First, there seems to be some confusion about whether Freemail certificates that had not expired by Nov. 16 would be revoked. Thawte's email to Freemail certificate holder clearly states that (a) after Nov. 16 no new Freemail certificates would be issued, (b) Freemail certificates could not be renewed after Nov. 16, and (c) Freemail certificates that are still valid on Nov. 16 would be revoked on that date.
Second, those Mac users who have acquired new certificates to replace their Freemail ones have a real interest in the revocation of their Thawte certificates. For, as long as OS X perceives the Thawte certificates to be valid, Address Book will display them in the user's contact card and the Mail application will use them to sign email. Several solutions have been proposed in these forums.
Manually turning off the Thawte certificates' trust convinces Mail to use the Verisign certificates, but not Address Book. This is more than just a superficial problem. If the first email address on the contact card has an untrusted certificate, then if an appointment with an invitee is created, the next email address with no or a trusted certificate is set as the one to which the invitee will reply. In my case, that meant that the invitation was sent from my personal email address (default in Mail), but, since according to Address Book it had an untrusted certificates, the reply-to address in the invitation was my work email account, which has no certificate.

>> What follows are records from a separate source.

/-- R237: what it does up to the end of step 4, answering the status query with `status`. -/
def confirmScript (c : Config) (mode : CMode) (status : Word) : List Input :=
  readyScript c ++ if c.needsPwrConfirm then sendScript mode c.statusQueryWord status else []

/-- R237: the events up to the end of step 4. -/
def confirmEvents (c : Config) (mode : CMode) (status : Word) : List Event :=
  readyEvents c ++ if c.needsPwrConfirm then sendEvents mode .pri c.statusQueryWord status else []

/-- R238: what it does up to the first command of step 5, whose send it answers with `si`. -/
def irqScript (c : Config) (mode : CMode) (status si : Word) : List Input :=
  confirmScript c mode status ++ if c.hasIrqLine then [.answer (.send (.ok si))] else []

/-- R238: the events up to the first command of step 5. -/
def irqEvents (c : Config) (mode : CMode) (status si : Word) : List Event :=
  confirmEvents c mode status ++ if c.hasIrqLine then [.send .pri c.syncIntrWord (.ok si)] else []

/-- R233 to R239: what the outside world does in an attempt that comes to the synchronize command, which it answers with
`echo`. -/
def attemptScript (c : Config) (mode : CMode) (status si echo : Word) : List Input :=
  irqScript c mode status si ++ sendScript (echoMode c mode) c.syncWord echo

/-- R233 to R239: the events of that attempt. -/
def attemptEvents (c : Config) (mode : CMode) (status si echo : Word) : List Event :=
  irqEvents c mode status si ++ sendEvents (echoMode c mode) .pri c.syncWord echo

/-- R242: the ways an attempt fails, each with what the outside world answers on the way: the wake primitive's error (R235), no
readiness in time (R236), an error of EXEC in the status query, the first or the second synchronize command, a wrong reported
state (R237), a wrong echo (R239). -/
inductive BadAttempt where
  | wakeError (e : TErr)
  | notReady
  | statusError (e : TErr)
  | statusTimeout (r : Word)
  | wrongStatus (r : Word)
  | syncIntrError (status : Word) (e : TErr)
  | syncError (status si : Word) (e : TErr)
  | syncTimeout (status si r : Word)
  | wrongEcho (status si echo : Word)
  deriving DecidableEq, Repr

/-- R235 to R239: the error a failed attempt ends with. -/
def BadAttempt.error : BadAttempt → Err
  | .wakeError e => .transport e
  | .notReady => .timeout
  | .statusError e => .transport e
  | .statusTimeout _ => .timeout
  | .wrongStatus _ => .protocolMismatch
  | .syncIntrError _ e => .transport e
  | .syncError _ _ e => .transport e
  | .syncTimeout _ _ _ => .timeout
  | .wrongEcho _ _ _ => .protocolMismatch

/-- R233 to R239: the attempt can fail so, under this configuration and in this mode: the step where it fails is there, and the
steps before it passed. -/
def BadAttempt.Possible (c : Config) (mode : CMode) : BadAttempt → Prop
  | .wakeError _ => c.wakeViaGpio = false
  | .notReady => c.wakeHasComplLine = true
  | .statusError _ => c.needsPwrConfirm = true
  | .statusTimeout _ => c.needsPwrConfirm = true ∧ mode = .interrupt
  | .wrongStatus r => c.needsPwrConfirm = true ∧ low r ∉ c.acceptedStates
  | .syncIntrError status _ => StatusAccepted c status ∧ c.hasIrqLine = true
  | .syncError status _ _ => StatusAccepted c status
  | .syncTimeout status _ _ => StatusAccepted c status ∧ echoMode c mode = .interrupt
  | .wrongEcho status _ echo => StatusAccepted c status ∧ echo ≠ c.syncWord

/-- R233 to R239: what the outside world does in a failed attempt. -/
def BadAttempt.script (c : Config) (mode : CMode) : BadAttempt → List Input
  | .wakeError e => clockScript c ++ [.answer (.wake (.err e))]
  | .notReady => signalScript c ++ [.ticks c.tWakeTimeout]
  | .statusError e => readyScript c ++ [.answer (.send (.err e))]
  | .statusTimeout r => readyScript c ++ lostScript c r
  | .wrongStatus r => confirmScript c mode r
  | .syncIntrError status e => confirmScript c mode status ++ [.answer (.send (.err e))]
  | .syncError status si e => irqScript c mode status si ++ [.answer (.send (.err e))]
  | .syncTimeout status si r => irqScript c mode status si ++ lostScript c r
  | .wrongEcho status si echo => attemptScript c mode status si echo

/-- R233 to R239: the events of a failed attempt. -/
def BadAttempt.events (c : Config) (mode : CMode) : BadAttempt → List Event
  | .wakeError e => wakeArmEvents c ++ [.wake (.err e)]
  | .notReady => signalEvents c ++ [.timeout]
  | .statusError e => readyEvents c ++ failEvents mode .pri c.statusQueryWord e
  | .statusTimeout r => readyEvents c ++ lostEvents .pri c.statusQueryWord r
  | .wrongStatus r => confirmEvents c mode r
  | .syncIntrError status e => confirmEvents c mode status ++ failEvents mode .pri c.syncIntrWord e
  | .syncError status si e => irqEvents c mode status si ++ failEvents (echoMode c mode) .pri c.syncWord e
  | .syncTimeout status si r => irqEvents c mode status si ++ lostEvents .pri c.syncWord r
  | .wrongEcho status si echo => attemptEvents c mode status si echo

/-- R244: the attempt is followed by the next one: it did not fail by a mismatch, or the policy goes on after one. -/
def BadAttempt.GoesOn (c : Config) (a : BadAttempt) : Prop :=
  c.wakeOnMismatch = .goOn ∨ a.error ≠ .protocolMismatch

/-- R243: the mode after failed attempts: `Poll`, if there was one. -/
def modeAfter (mode : CMode) (bad : List BadAttempt) : CMode := if bad = [] then mode else .poll

/-- R242, R246: `LASTERR` after failed attempts: the error of the last one. -/
def lastError : Err → List BadAttempt → Err
  | e, [] => e
  | _, a :: rest => lastError a.error rest

/-- R243: failed attempts one after the other are possible; after the first the mode is `Poll`. -/
def AllPossible (c : Config) : CMode → List BadAttempt → Prop
  | _, [] => True
  | mode, a :: rest => a.Possible c mode ∧ AllPossible c .poll rest

/-- R243: what the outside world does in failed attempts one after the other. -/
def badScript (c : Config) : CMode → List BadAttempt → List Input
  | _, [] => []
  | mode, a :: rest => a.script c mode ++ badScript c .poll rest

/-- R243: their events. -/
def badEvents (c : Config) : CMode → List BadAttempt → List Event
  | _, [] => []
  | mode, a :: rest => a.events c mode ++ badEvents c .poll rest

/-- R230: `t` is what a WAKEUP that started `att` attempts leaves of `s`, its events being `es`: its own registers as given,
the registers of EXEC as its commands leave them, and everything else as it was. -/
def Woke (s t : State) (w : WState) (mode : CMode) (att : Nat) (e : Err) (es : List Event) (rest : List Input) : Prop :=
  t = { s with
    wstate := w, cmode := mode, att := att, lastErr := e, trace := s.trace ++ es, inputs := rest,
    resp := t.resp, lastResp := t.lastResp, lastTs := t.lastTs, lastValid := t.lastValid, pend := t.pend, cseen := t.cseen,
    tmr := t.tmr, dly := t.dly, clock := t.clock }

end Sys2Proof.Machine
end

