-- ==== Sys2Proof/Laws/State.lean ====
section
/-!
SUPPORT. One lemma per field per named update of State, each true by rfl, so that no later proof unfolds a record update.
-/

namespace Sys2Proof.Machine

/-! ### State.emit -/

@[simp] theorem State.emit_cfg (s : State) (e : Event) : (s.emit e).cfg = s.cfg := rfl
@[simp] theorem State.emit_attached (s : State) (e : Event) : (s.emit e).attached = s.attached := rfl
@[simp] theorem State.emit_seq (s : State) (e : Event) : (s.emit e).seq = s.seq := rfl
@[simp] theorem State.emit_lock (s : State) (e : Event) : (s.emit e).lock = s.lock := rfl
@[simp] theorem State.emit_pvote (s : State) (e : Event) : (s.emit e).pvote = s.pvote := rfl
@[simp] theorem State.emit_lastResp (s : State) (e : Event) : (s.emit e).lastResp = s.lastResp := rfl
@[simp] theorem State.emit_lastTs (s : State) (e : Event) : (s.emit e).lastTs = s.lastTs := rfl
@[simp] theorem State.emit_lastValid (s : State) (e : Event) : (s.emit e).lastValid = s.lastValid := rfl
@[simp] theorem State.emit_cmode (s : State) (e : Event) : (s.emit e).cmode = s.cmode := rfl
@[simp] theorem State.emit_wstate (s : State) (e : Event) : (s.emit e).wstate = s.wstate := rfl
@[simp] theorem State.emit_priKind (s : State) (e : Event) : (s.emit e).priKind = s.priKind := rfl
@[simp] theorem State.emit_hbwKind (s : State) (e : Event) : (s.emit e).hbwKind = s.hbwKind := rfl
@[simp] theorem State.emit_wakeKind (s : State) (e : Event) : (s.emit e).wakeKind = s.wakeKind := rfl
@[simp] theorem State.emit_pend (s : State) (e : Event) : (s.emit e).pend = s.pend := rfl
@[simp] theorem State.emit_cseen (s : State) (e : Event) : (s.emit e).cseen = s.cseen := rfl
@[simp] theorem State.emit_tmr (s : State) (e : Event) : (s.emit e).tmr = s.tmr := rfl
@[simp] theorem State.emit_dly (s : State) (e : Event) : (s.emit e).dly = s.dly := rfl
@[simp] theorem State.emit_att (s : State) (e : Event) : (s.emit e).att = s.att := rfl
@[simp] theorem State.emit_lastErr (s : State) (e : Event) : (s.emit e).lastErr = s.lastErr := rfl
@[simp] theorem State.emit_x0 (s : State) (e : Event) : (s.emit e).x0 = s.x0 := rfl
@[simp] theorem State.emit_x1 (s : State) (e : Event) : (s.emit e).x1 = s.x1 := rfl
@[simp] theorem State.emit_msglen (s : State) (e : Event) : (s.emit e).msglen = s.msglen := rfl
@[simp] theorem State.emit_resp (s : State) (e : Event) : (s.emit e).resp = s.resp := rfl
@[simp] theorem State.emit_dir (s : State) (e : Event) : (s.emit e).dir = s.dir := rfl
@[simp] theorem State.emit_reqlen (s : State) (e : Event) : (s.emit e).reqlen = s.reqlen := rfl
@[simp] theorem State.emit_dsz (s : State) (e : Event) : (s.emit e).dsz = s.dsz := rfl
@[simp] theorem State.emit_moved (s : State) (e : Event) : (s.emit e).moved = s.moved := rfl
@[simp] theorem State.emit_rem (s : State) (e : Event) : (s.emit e).rem = s.rem := rfl
@[simp] theorem State.emit_chunk (s : State) (e : Event) : (s.emit e).chunk = s.chunk := rfl
@[simp] theorem State.emit_xfer (s : State) (e : Event) : (s.emit e).xfer = s.xfer := rfl
@[simp] theorem State.emit_extra (s : State) (e : Event) : (s.emit e).extra = s.extra := rfl
@[simp] theorem State.emit_ackw (s : State) (e : Event) : (s.emit e).ackw = s.ackw := rfl
@[simp] theorem State.emit_ackcnt (s : State) (e : Event) : (s.emit e).ackcnt = s.ackcnt := rfl
@[simp] theorem State.emit_now (s : State) (e : Event) : (s.emit e).now = s.now := rfl
@[simp] theorem State.emit_mem (s : State) (e : Event) : (s.emit e).mem = s.mem := rfl
@[simp] theorem State.emit_requests (s : State) (e : Event) : (s.emit e).requests = s.requests := rfl
@[simp] theorem State.emit_results (s : State) (e : Event) : (s.emit e).results = s.results := rfl
@[simp] theorem State.emit_trace (s : State) (e : Event) : (s.emit e).trace = s.trace ++ [e] := rfl
@[simp] theorem State.emit_inputs (s : State) (e : Event) : (s.emit e).inputs = s.inputs := rfl
@[simp] theorem State.emit_clock (s : State) (e : Event) : (s.emit e).clock = s.clock := rfl
@[simp] theorem State.emit_freeCount (s : State) (e : Event) : (s.emit e).freeCount = s.freeCount := rfl
@[simp] theorem State.emit_wbufSet (s : State) (e : Event) : (s.emit e).wbufSet = s.wbufSet := rfl
@[simp] theorem State.emit_ackSet (s : State) (e : Event) : (s.emit e).ackSet = s.ackSet := rfl

/-! ### State.goto -/

@[simp] theorem State.goto_cfg (s : State) (p : Phase) : (s.goto p).cfg = s.cfg := rfl
@[simp] theorem State.goto_attached (s : State) (p : Phase) : (s.goto p).attached = s.attached := rfl
@[simp] theorem State.goto_seq (s : State) (p : Phase) : (s.goto p).seq = p := rfl
@[simp] theorem State.goto_lock (s : State) (p : Phase) : (s.goto p).lock = s.lock := rfl
@[simp] theorem State.goto_pvote (s : State) (p : Phase) : (s.goto p).pvote = s.pvote := rfl
@[simp] theorem State.goto_lastResp (s : State) (p : Phase) : (s.goto p).lastResp = s.lastResp := rfl
@[simp] theorem State.goto_lastTs (s : State) (p : Phase) : (s.goto p).lastTs = s.lastTs := rfl
@[simp] theorem State.goto_lastValid (s : State) (p : Phase) : (s.goto p).lastValid = s.lastValid := rfl
@[simp] theorem State.goto_cmode (s : State) (p : Phase) : (s.goto p).cmode = s.cmode := rfl
@[simp] theorem State.goto_wstate (s : State) (p : Phase) : (s.goto p).wstate = s.wstate := rfl
@[simp] theorem State.goto_priKind (s : State) (p : Phase) : (s.goto p).priKind = s.priKind := rfl
@[simp] theorem State.goto_hbwKind (s : State) (p : Phase) : (s.goto p).hbwKind = s.hbwKind := rfl
@[simp] theorem State.goto_wakeKind (s : State) (p : Phase) : (s.goto p).wakeKind = s.wakeKind := rfl
@[simp] theorem State.goto_pend (s : State) (p : Phase) : (s.goto p).pend = s.pend := rfl
@[simp] theorem State.goto_cseen (s : State) (p : Phase) : (s.goto p).cseen = s.cseen := rfl
@[simp] theorem State.goto_tmr (s : State) (p : Phase) : (s.goto p).tmr = s.tmr := rfl
@[simp] theorem State.goto_dly (s : State) (p : Phase) : (s.goto p).dly = s.dly := rfl
@[simp] theorem State.goto_att (s : State) (p : Phase) : (s.goto p).att = s.att := rfl
@[simp] theorem State.goto_lastErr (s : State) (p : Phase) : (s.goto p).lastErr = s.lastErr := rfl
@[simp] theorem State.goto_x0 (s : State) (p : Phase) : (s.goto p).x0 = s.x0 := rfl
@[simp] theorem State.goto_x1 (s : State) (p : Phase) : (s.goto p).x1 = s.x1 := rfl
@[simp] theorem State.goto_msglen (s : State) (p : Phase) : (s.goto p).msglen = s.msglen := rfl
@[simp] theorem State.goto_resp (s : State) (p : Phase) : (s.goto p).resp = s.resp := rfl
@[simp] theorem State.goto_dir (s : State) (p : Phase) : (s.goto p).dir = s.dir := rfl
@[simp] theorem State.goto_reqlen (s : State) (p : Phase) : (s.goto p).reqlen = s.reqlen := rfl
@[simp] theorem State.goto_dsz (s : State) (p : Phase) : (s.goto p).dsz = s.dsz := rfl
@[simp] theorem State.goto_moved (s : State) (p : Phase) : (s.goto p).moved = s.moved := rfl
@[simp] theorem State.goto_rem (s : State) (p : Phase) : (s.goto p).rem = s.rem := rfl
@[simp] theorem State.goto_chunk (s : State) (p : Phase) : (s.goto p).chunk = s.chunk := rfl
@[simp] theorem State.goto_xfer (s : State) (p : Phase) : (s.goto p).xfer = s.xfer := rfl
@[simp] theorem State.goto_extra (s : State) (p : Phase) : (s.goto p).extra = s.extra := rfl
@[simp] theorem State.goto_ackw (s : State) (p : Phase) : (s.goto p).ackw = s.ackw := rfl
@[simp] theorem State.goto_ackcnt (s : State) (p : Phase) : (s.goto p).ackcnt = s.ackcnt := rfl
@[simp] theorem State.goto_now (s : State) (p : Phase) : (s.goto p).now = s.now := rfl
@[simp] theorem State.goto_mem (s : State) (p : Phase) : (s.goto p).mem = s.mem := rfl
@[simp] theorem State.goto_requests (s : State) (p : Phase) : (s.goto p).requests = s.requests := rfl
@[simp] theorem State.goto_results (s : State) (p : Phase) : (s.goto p).results = s.results := rfl
@[simp] theorem State.goto_trace (s : State) (p : Phase) : (s.goto p).trace = s.trace := rfl
@[simp] theorem State.goto_inputs (s : State) (p : Phase) : (s.goto p).inputs = s.inputs := rfl
@[simp] theorem State.goto_clock (s : State) (p : Phase) : (s.goto p).clock = s.clock := rfl
@[simp] theorem State.goto_freeCount (s : State) (p : Phase) : (s.goto p).freeCount = s.freeCount := rfl
@[simp] theorem State.goto_wbufSet (s : State) (p : Phase) : (s.goto p).wbufSet = s.wbufSet := rfl
@[simp] theorem State.goto_ackSet (s : State) (p : Phase) : (s.goto p).ackSet = s.ackSet := rfl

Some people have suggested deleting the Thawte certificates. That certainly forces Mail and Address Book to use the Verisign certificates, but it also means that emails encrypted with the Thawte certificate can no longer be read. A variation on this theme is to export the certificates, delete them, then import them after the applications have taken notice of the Verisign certificates. I have not tried this. Perhaps it works, but is this compliant with Apple's "it just works" philosophy?
I have asked Thawte support whether the Freemail certificates have in fact been revoked. I have been informed by phone that they have been. I have not been able to confirm this. I have set the Keychain Access | Preferences | Certificates options to "Best Attempt" validation as well as to check if the certificate specifies a URL, and in every case my Freemail certificates as well as all the Thawte certificates on from which its trust derives are valid. I can still sign email with those certificates, send the email to myself at work, where we use Outlook, and the infrastructure at work also recognizes the certificate as valid.
So, again I ask: Can anybody who has a Thawte Freemail certificate that expires after Nov. 16 confirm that the certificate has been revoked? Were that to be the case, I would expect that it could no longer be used to sign emails and, if for some reason the Mac did not check its validity, in any case an email client that receives the email would notice the problem.